## Work request
Only some lines are wanted. Transcribe, exactly, the lines below from the line with "def withConfig (s" up to and including the line with "theorem test_sub_borrow : nextIs".
↓↓↓
-- ==== Sys2Proof/Tests/Slice0.lean ====
section
/-! SUPPORT. The model's own tests: ill-formed terms refused, words decoded, single steps against the vectors of
95_test_vectors.md (named by part and letter), and a witness for the hypotheses of every statement. -/

namespace Sys2Proof.Tests

open Sys2Proof Sys2Proof.Machine

-- WellFormed refuses what its rows exclude (30_encoding.md R65, R69).

theorem test_wf_sys_cls_word : WellFormed Config.default (.sys 0x0E0) = false := by decide
theorem test_wf_sys_ret_word : WellFormed Config.default (.sys 0x0EE) = false := by decide
theorem test_wf_drw_no_rows : WellFormed Config.default (.drw 0x1 0x2 0x0) = false := by decide
theorem test_wf_valid_row_in_banned : WellFormed Config.default (.ldByte 0xF 0x01) = false := by decide
theorem test_wf_valid_row_in_extended : WellFormed Config.default (.sys 0x0FD) = false := by decide
theorem test_wf_banned_row_not_in_set : WellFormed { Config.default with banned := [] } .banFF07 = false := by
  decide
theorem test_wf_extended_row_not_in_set : WellFormed { Config.default with extended := [] } .ext00FD = false := by
  decide
theorem test_wf_banned_row_in_extended :
    WellFormed { Config.default with extended := [⟨0xFFFF, 0xFF07⟩] } .banFF07 = false := by decide
theorem test_wf_accepts : (WellFormed Config.default (.ldByte 0xA 0x2C) && WellFormed Config.default .ext00FD &&
    WellFormed Config.default (.ban6F 0x12) && WellFormed Config.default (.sys 0xFFF)) = true := by decide

-- One word of each row, written out from 30_encoding.md R65, R66, R67 (vectors 2.1).

/-- Whether the decoder reads `i` from the word `w`, under the default configuration. -/
def reads (w : Nat) (i : Instr) : Bool := decodeTableWord 16 w == some i

theorem test_decode_family0 : (reads 0x00E0 .cls && reads 0x00EE .ret && reads 0x0123 (.sys 0x123) && reads 0x0000 (.sys 0) &&
    reads 0x00E1 (.sys 0x0E1) && reads 0x0FFF (.sys 0xFFF)) = true := by decide
theorem test_decode_control : (reads 0x1208 (.jpAddr 0x208) && reads 0x2300 (.call 0x300) && reads 0xB1FE (.jpV0 0x1FE) &&
    reads 0x3A05 (.seByte 0xA 0x05) && reads 0x4B7F (.sneByte 0xB 0x7F) && reads 0x5120 (.seReg 0x1 0x2) &&
    reads 0x9340 (.sneReg 0x3 0x4)) = true := by decide
theorem test_decode_arithmetic : (reads 0x6A2C (.ldByte 0xA 0x2C) && reads 0x70FF (.addByte 0x0 0xFF) &&
    reads 0x8120 (.ldReg 0x1 0x2) && reads 0x8F11 (.orReg 0xF 0x1) && reads 0x8122 (.andReg 0x1 0x2) &&
    reads 0x8123 (.xorReg 0x1 0x2) && reads 0x8124 (.addReg 0x1 0x2) && reads 0x8F15 (.subReg 0xF 0x1) &&
    reads 0x8E16 (.shrReg 0xE 0x1) && reads 0x8F17 (.subnReg 0xF 0x1) && reads 0x812E (.shlReg 0x1 0x2) &&
    reads 0xC10F (.rnd 0x1 0x0F)) = true := by decide
theorem test_decode_index_display : (reads 0xA300 (.ldIAddr 0x300) && reads 0xF01E (.addIVx 0x0) &&
    reads 0xFF29 (.ldFVx 0xF) && reads 0xFF33 (.ldBVx 0xF) && reads 0xFF55 (.ldIndVx 0xF) && reads 0xF265 (.ldVxInd 0x2) &&
    reads 0xD12F (.drw 0x1 0x2 0xF) && reads 0xD121 (.drw 0x1 0x2 0x1)) = true := by decide
theorem test_decode_timers_keypad : (reads 0xF407 (.ldVxDt 0x4) && reads 0xF30A (.ldVxK 0x3) && reads 0xFF15 (.ldDtVx 0xF) &&
    reads 0xFF18 (.ldStVx 0xF) && reads 0xE59E (.skp 0x5) && reads 0xE0A1 (.sknp 0x0)) = true := by decide
theorem test_decode_extended : (reads 0x00C0 (.ext00C 0x0) && reads 0x00CF (.ext00C 0xF) && reads 0x00FB .ext00FB &&
    reads 0x00FC .ext00FC && reads 0x00FD .ext00FD && reads 0x00FE .ext00FE && reads 0x00FF .ext00FF &&
    reads 0xD120 (.extDXY0 0x1 0x2) && reads 0xF030 (.extFX30 0x0) && reads 0xFA75 (.extFX75 0xA) &&
    reads 0xF385 (.extFX85 0x3)) = true := by decide
theorem test_decode_banned : (reads 0x6F00 (.ban6F 0x00) && reads 0x7FFF (.ban7F 0xFF) && reads 0x8F10 (.ban8FY0 0x1) &&
    reads 0xCF0F (.banCF 0x0F) && reads 0xFF07 .banFF07 && reads 0xFF0A .banFF0A && reads 0xFF65 .banFF65 &&
    reads 0x8F14 (.ban8FY4 0x1) && reads 0x8F16 (.ban8FY6 0x1) && reads 0x8F1E (.ban8FYE 0x1)) = true := by
  decide
theorem test_decode_unclassified : ([0x5121, 0x9121, 0x8128, 0x812F, 0xE100, 0xE19F, 0xF100, 0xF1FF, 0xFFFF].all
    (fun w => decodeTableWord 16 w == none)) = true := by decide

-- Single steps. `at200 s w` is `s` with the word `w` at its pc.

/-- The answer is a next state with the property `p`. -/
def nextIs (r : Result) (p : State → Bool) : Bool :=
  match r with
  | .next t => p t
  | .fault _ => false
  | .refused _ => false

/-- The state after reset with the given registers. -/
def withRegs (vs : List (RegNum × Byte)) : State := vs.foldl (fun s p => s.setReg p.1 p.2) State.reset

/-- A configuration changed, the rest of the state as it is. -/
def withConfig (s : State) (c : Config) : State := { s with config := c }

/-- The legacy shift mode. -/
def legacy : Config := { Config.default with shiftMode := .legacy }

/-- The strict memory mode. -/
def strict : Config := { Config.default with strictUninit := true }

/-- One step of `s` with the word `w` placed at its pc. -/
def run (s : State) (w : Nat) : Result := step (s.withFetchWord 16 w)

/-- `M[a]` in a state. -/
def byteIs (t : State) (a : Nat) (b : Byte) : Bool := t.cell a == some b

/-- `s` with one cell written. -/
def poke (s : State) (a : Nat) (b : Byte) : State := { s with mem := s.mem.set s.config.strictUninit a b }

-- 2.2

theorem test_ldByte : nextIs (run State.reset 0x6A2C) (fun t => t.reg 0xA == 0x2C && t.pc == 0x202) = true := by
  decide
theorem test_ldReg : nextIs (run (withRegs [(2, 0x07)]) 0x8120) (fun t => t.reg 1 == 0x07) = true := by decide
theorem test_addByte_wraps : nextIs (run (withRegs [(0, 0xFF), (0xF, 0x01)]) 0x7001)
    (fun t => t.reg 0 == 0x00 && t.reg 0xF == 0x01) = true := by decide
theorem test_or : nextIs (run (withRegs [(1, 0x0C), (2, 0x0A)]) 0x8121) (fun t => t.reg 1 == 0x0E) = true := by decide
theorem test_and : nextIs (run (withRegs [(1, 0x0C), (2, 0x0A)]) 0x8122) (fun t => t.reg 1 == 0x08) = true := by decide
theorem test_xor : nextIs (run (withRegs [(1, 0xF0), (2, 0xFF)]) 0x8123) (fun t => t.reg 1 == 0x0F) = true := by decide
theorem test_addReg_255 : nextIs (run (withRegs [(0, 0xF0), (1, 0x0F)]) 0x8014)
    (fun t => t.reg 0 == 0xFF && t.reg 0xF == 0x00) = true := by decide
theorem test_addReg_old_flag : nextIs (run (withRegs [(0, 0x10), (0xF, 0x01)]) 0x80F4)
    (fun t => t.reg 0 == 0x11 && t.reg 0xF == 0x00) = true := by decide
theorem test_sub_borrow : nextIs (run (withRegs [(0, 0x03), (1, 0x05)]) 0x8015)
    (fun t => t.reg 0 == 0xFE && t.reg 0xF == 0x00) = true := by decide
theorem test_sub_flag_last : nextIs (run (withRegs [(0xF, 0x09), (1, 0x05)]) 0x8F15) (fun t => t.reg 0xF == 0x01) = true := by
  decide
theorem test_subn : nextIs (run (withRegs [(0, 0x03), (1, 0x05)]) 0x8017)
    (fun t => t.reg 0 == 0x02 && t.reg 0xF == 0x01) = true := by decide
theorem test_subn_flag_last : nextIs (run (withRegs [(0xF, 0x09), (1, 0x05)]) 0x8F17) (fun t => t.reg 0xF == 0x00) = true := by
  decide
theorem test_shr_modern : nextIs (run (withRegs [(0, 0x05), (1, 0x04)]) 0x8016)
    (fun t => t.reg 0 == 0x02 && t.reg 0xF == 0x01 && t.reg 1 == 0x04) = true := by decide
theorem test_shr_legacy : nextIs (run (withConfig (withRegs [(0, 0x05), (1, 0x04)]) legacy) 0x8016)
    (fun t => t.reg 0 == 0x02 && t.reg 0xF == 0x00 && t.reg 1 == 0x04) = true := by decide
theorem test_shl_modern : nextIs (run (withRegs [(0, 0x81), (1, 0x40)]) 0x801E)
    (fun t => t.reg 0 == 0x02 && t.reg 0xF == 0x01) = true := by decide
theorem test_shl_legacy : nextIs (run (withConfig (withRegs [(0, 0x81), (1, 0x40)]) legacy) 0x801E)
    (fun t => t.reg 0 == 0x80 && t.reg 0xF == 0x00 && t.reg 1 == 0x40) = true := by decide

/-- Vector ab: a mask of 0 gives 0, whatever byte is drawn. -/
theorem test_rnd_zero_mask (b : Byte) : b &&& 0 = 0 := BitVec.and_zero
↑↑↑
## Solution to this problem
def withConfig (s : State) (c : Config) : State := { s with config := c }

/-- The legacy shift mode. -/
def legacy : Config := { Config.default with shiftMode := .legacy }

/-- The strict memory mode. -/
def strict : Config := { Config.default with strictUninit := true }

/-- One step of `s` with the word `w` placed at its pc. -/
def run (s : State) (w : Nat) : Result := step (s.withFetchWord 16 w)

/-- `M[a]` in a state. -/
def byteIs (t : State) (a : Nat) (b : Byte) : Bool := t.cell a == some b

/-- `s` with one cell written. -/
def poke (s : State) (a : Nat) (b : Byte) : State := { s with mem := s.mem.set s.config.strictUninit a b }

-- 2.2

theorem test_ldByte : nextIs (run State.reset 0x6A2C) (fun t => t.reg 0xA == 0x2C && t.pc == 0x202) = true := by
  decide
theorem test_ldReg : nextIs (run (withRegs [(2, 0x07)]) 0x8120) (fun t => t.reg 1 == 0x07) = true := by decide
theorem test_addByte_wraps : nextIs (run (withRegs [(0, 0xFF), (0xF, 0x01)]) 0x7001)
    (fun t => t.reg 0 == 0x00 && t.reg 0xF == 0x01) = true := by decide
theorem test_or : nextIs (run (withRegs [(1, 0x0C), (2, 0x0A)]) 0x8121) (fun t => t.reg 1 == 0x0E) = true := by decide
theorem test_and : nextIs (run (withRegs [(1, 0x0C), (2, 0x0A)]) 0x8122) (fun t => t.reg 1 == 0x08) = true := by decide
theorem test_xor : nextIs (run (withRegs [(1, 0xF0), (2, 0xFF)]) 0x8123) (fun t => t.reg 1 == 0x0F) = true := by decide
theorem test_addReg_255 : nextIs (run (withRegs [(0, 0xF0), (1, 0x0F)]) 0x8014)
    (fun t => t.reg 0 == 0xFF && t.reg 0xF == 0x00) = true := by decide
theorem test_addReg_old_flag : nextIs (run (withRegs [(0, 0x10), (0xF, 0x01)]) 0x80F4)
    (fun t => t.reg 0 == 0x11 && t.reg 0xF == 0x00) = true := by decide
theorem test_sub_borrow : nextIs (run (withRegs [(0, 0x03), (1, 0x05)]) 0x8015)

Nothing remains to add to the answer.